Type out the entries below again, character for character.

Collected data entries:
◆ ◆ ◆ ◆

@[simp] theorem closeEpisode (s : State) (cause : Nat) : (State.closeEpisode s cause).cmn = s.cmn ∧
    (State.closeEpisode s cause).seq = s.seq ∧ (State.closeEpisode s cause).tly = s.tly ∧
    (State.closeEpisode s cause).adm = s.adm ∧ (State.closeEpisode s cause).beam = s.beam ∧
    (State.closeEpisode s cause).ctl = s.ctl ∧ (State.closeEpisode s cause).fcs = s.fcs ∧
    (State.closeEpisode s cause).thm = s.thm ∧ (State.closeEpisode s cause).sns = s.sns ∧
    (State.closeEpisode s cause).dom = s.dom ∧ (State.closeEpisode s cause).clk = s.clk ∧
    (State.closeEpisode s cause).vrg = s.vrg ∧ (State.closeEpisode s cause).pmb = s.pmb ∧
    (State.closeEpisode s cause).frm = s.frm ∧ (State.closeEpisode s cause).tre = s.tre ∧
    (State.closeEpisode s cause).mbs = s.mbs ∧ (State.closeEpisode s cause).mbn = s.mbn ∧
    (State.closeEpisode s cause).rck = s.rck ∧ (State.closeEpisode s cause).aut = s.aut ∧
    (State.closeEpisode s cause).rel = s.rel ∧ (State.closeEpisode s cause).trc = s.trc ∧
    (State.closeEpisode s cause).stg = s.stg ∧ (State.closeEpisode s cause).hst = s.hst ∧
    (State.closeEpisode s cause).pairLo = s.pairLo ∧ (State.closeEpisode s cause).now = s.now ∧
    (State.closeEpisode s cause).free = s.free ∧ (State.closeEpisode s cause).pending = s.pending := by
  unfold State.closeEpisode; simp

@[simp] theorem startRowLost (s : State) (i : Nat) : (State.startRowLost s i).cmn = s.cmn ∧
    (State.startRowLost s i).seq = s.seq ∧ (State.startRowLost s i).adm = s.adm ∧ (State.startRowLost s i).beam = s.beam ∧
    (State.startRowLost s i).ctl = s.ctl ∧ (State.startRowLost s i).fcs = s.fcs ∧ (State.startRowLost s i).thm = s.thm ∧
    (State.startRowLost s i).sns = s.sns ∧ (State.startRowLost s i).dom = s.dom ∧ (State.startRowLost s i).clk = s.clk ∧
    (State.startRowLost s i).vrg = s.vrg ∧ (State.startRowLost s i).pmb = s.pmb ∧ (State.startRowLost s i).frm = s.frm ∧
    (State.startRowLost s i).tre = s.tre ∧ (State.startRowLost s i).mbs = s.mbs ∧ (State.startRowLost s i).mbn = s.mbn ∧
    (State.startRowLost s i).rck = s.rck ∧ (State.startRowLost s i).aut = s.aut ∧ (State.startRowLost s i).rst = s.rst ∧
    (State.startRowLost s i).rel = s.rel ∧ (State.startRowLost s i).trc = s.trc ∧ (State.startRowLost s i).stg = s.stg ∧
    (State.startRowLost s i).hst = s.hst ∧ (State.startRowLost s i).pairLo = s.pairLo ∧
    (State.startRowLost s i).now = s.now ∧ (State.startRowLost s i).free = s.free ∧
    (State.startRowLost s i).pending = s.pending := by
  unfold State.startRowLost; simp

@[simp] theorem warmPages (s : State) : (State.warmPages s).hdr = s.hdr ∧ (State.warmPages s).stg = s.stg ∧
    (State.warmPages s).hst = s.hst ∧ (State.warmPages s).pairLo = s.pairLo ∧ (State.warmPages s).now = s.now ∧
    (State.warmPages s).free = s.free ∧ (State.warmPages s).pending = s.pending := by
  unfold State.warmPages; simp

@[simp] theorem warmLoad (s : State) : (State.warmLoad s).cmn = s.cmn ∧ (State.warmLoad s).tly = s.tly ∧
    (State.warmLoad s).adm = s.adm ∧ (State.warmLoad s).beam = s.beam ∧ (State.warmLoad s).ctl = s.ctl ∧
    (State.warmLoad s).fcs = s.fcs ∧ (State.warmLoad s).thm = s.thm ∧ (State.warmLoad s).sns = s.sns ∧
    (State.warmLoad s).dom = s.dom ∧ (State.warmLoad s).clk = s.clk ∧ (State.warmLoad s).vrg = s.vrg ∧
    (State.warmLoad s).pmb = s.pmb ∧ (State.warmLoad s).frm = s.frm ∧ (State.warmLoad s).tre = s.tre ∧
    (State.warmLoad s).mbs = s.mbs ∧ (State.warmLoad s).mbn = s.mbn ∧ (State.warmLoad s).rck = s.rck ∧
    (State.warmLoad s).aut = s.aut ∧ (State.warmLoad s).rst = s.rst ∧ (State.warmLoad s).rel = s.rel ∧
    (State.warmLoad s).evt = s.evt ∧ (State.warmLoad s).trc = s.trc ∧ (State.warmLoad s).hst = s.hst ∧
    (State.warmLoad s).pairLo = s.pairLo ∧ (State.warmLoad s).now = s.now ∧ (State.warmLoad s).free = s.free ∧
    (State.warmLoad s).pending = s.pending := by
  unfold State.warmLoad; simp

◆ ◆ ◆ ◆

The answer:
@[simp] theorem closeEpisode (s : State) (cause : Nat) : (State.closeEpisode s cause).cmn = s.cmn ∧
    (State.closeEpisode s cause).seq = s.seq ∧ (State.closeEpisode s cause).tly = s.tly ∧
    (State.closeEpisode s cause).adm = s.adm ∧ (State.closeEpisode s cause).beam = s.beam ∧
    (State.closeEpisode s cause).ctl = s.ctl ∧ (State.closeEpisode s cause).fcs = s.fcs ∧
    (State.closeEpisode s cause).thm = s.thm ∧ (State.closeEpisode s cause).sns = s.sns ∧
    (State.closeEpisode s cause).dom = s.dom ∧ (State.closeEpisode s cause).clk = s.clk ∧
    (State.closeEpisode s cause).vrg = s.vrg ∧ (State.closeEpisode s cause).pmb = s.pmb ∧
    (State.closeEpisode s cause).frm = s.frm ∧ (State.closeEpisode s cause).tre = s.tre ∧
    (State.closeEpisode s cause).mbs = s.mbs ∧ (State.closeEpisode s cause).mbn = s.mbn ∧
    (State.closeEpisode s cause).rck = s.rck ∧ (State.closeEpisode s cause).aut = s.aut ∧
    (State.closeEpisode s cause).rel = s.rel ∧ (State.closeEpisode s cause).trc = s.trc ∧
    (State.closeEpisode s cause).stg = s.stg ∧ (State.closeEpisode s cause).hst = s.hst ∧
    (State.closeEpisode s cause).pairLo = s.pairLo ∧ (State.closeEpisode s cause).now = s.now ∧
    (State.closeEpisode s cause).free = s.free ∧ (State.closeEpisode s cause).pending = s.pending := by
  unfold State.closeEpisode; simp

@[simp] theorem startRowLost (s : State) (i : Nat) : (State.startRowLost s i).cmn = s.cmn ∧
    (State.startRowLost s i).seq = s.seq ∧ (State.startRowLost s i).adm = s.adm ∧ (State.startRowLost s i).beam = s.beam ∧
    (State.startRowLost s i).ctl = s.ctl ∧ (State.startRowLost s i).fcs = s.fcs ∧ (State.startRowLost s i).thm = s.thm ∧
    (State.startRowLost s i).sns = s.sns ∧ (State.startRowLost s i).dom = s.dom ∧ (State.startRowLost s i).clk = s.clk ∧
    (State.startRowLost s i).vrg = s.vrg ∧ (State.startRowLost s i).pmb = s.pmb ∧ (State.startRowLost s i).frm = s.frm ∧
    (State.startRowLost s i).tre = s.tre ∧ (State.startRowLost s i).mbs = s.mbs ∧ (State.startRowLost s i).mbn = s.mbn ∧
    (State.startRowLost s i).rck = s.rck ∧ (State.startRowLost s i).aut = s.aut ∧ (State.startRowLost s i).rst = s.rst ∧
    (State.startRowLost s i).rel = s.rel ∧ (State.startRowLost s i).trc = s.trc ∧ (State.startRowLost s i).stg = s.stg ∧
    (State.startRowLost s i).hst = s.hst ∧ (State.startRowLost s i).pairLo = s.pairLo ∧
    (State.startRowLost s i).now = s.now ∧ (State.startRowLost s i).free = s.free ∧
    (State.startRowLost s i).pending = s.pending := by
  unfold State.startRowLost; simp

@[simp] theorem warmPages (s : State) : (State.warmPages s).hdr = s.hdr ∧ (State.warmPages s).stg = s.stg ∧
    (State.warmPages s).hst = s.hst ∧ (State.warmPages s).pairLo = s.pairLo ∧ (State.warmPages s).now = s.now ∧
    (State.warmPages s).free = s.free ∧ (State.warmPages s).pending = s.pending := by
  unfold State.warmPages; simp

@[simp] theorem warmLoad (s : State) : (State.warmLoad s).cmn = s.cmn ∧ (State.warmLoad s).tly = s.tly ∧
    (State.warmLoad s).adm = s.adm ∧ (State.warmLoad s).beam = s.beam ∧ (State.warmLoad s).ctl = s.ctl ∧
    (State.warmLoad s).fcs = s.fcs ∧ (State.warmLoad s).thm = s.thm ∧ (State.warmLoad s).sns = s.sns ∧
    (State.warmLoad s).dom = s.dom ∧ (State.warmLoad s).clk = s.clk ∧ (State.warmLoad s).vrg = s.vrg ∧
    (State.warmLoad s).pmb = s.pmb ∧ (State.warmLoad s).frm = s.frm ∧ (State.warmLoad s).tre = s.tre ∧
    (State.warmLoad s).mbs = s.mbs ∧ (State.warmLoad s).mbn = s.mbn ∧ (State.warmLoad s).rck = s.rck ∧
    (State.warmLoad s).aut = s.aut ∧ (State.warmLoad s).rst = s.rst ∧ (State.warmLoad s).rel = s.rel ∧
    (State.warmLoad s).evt = s.evt ∧ (State.warmLoad s).trc = s.trc ∧ (State.warmLoad s).hst = s.hst ∧
    (State.warmLoad s).pairLo = s.pairLo ∧ (State.warmLoad s).now = s.now ∧ (State.warmLoad s).free = s.free ∧
    (State.warmLoad s).pending = s.pending := by
  unfold State.warmLoad; simp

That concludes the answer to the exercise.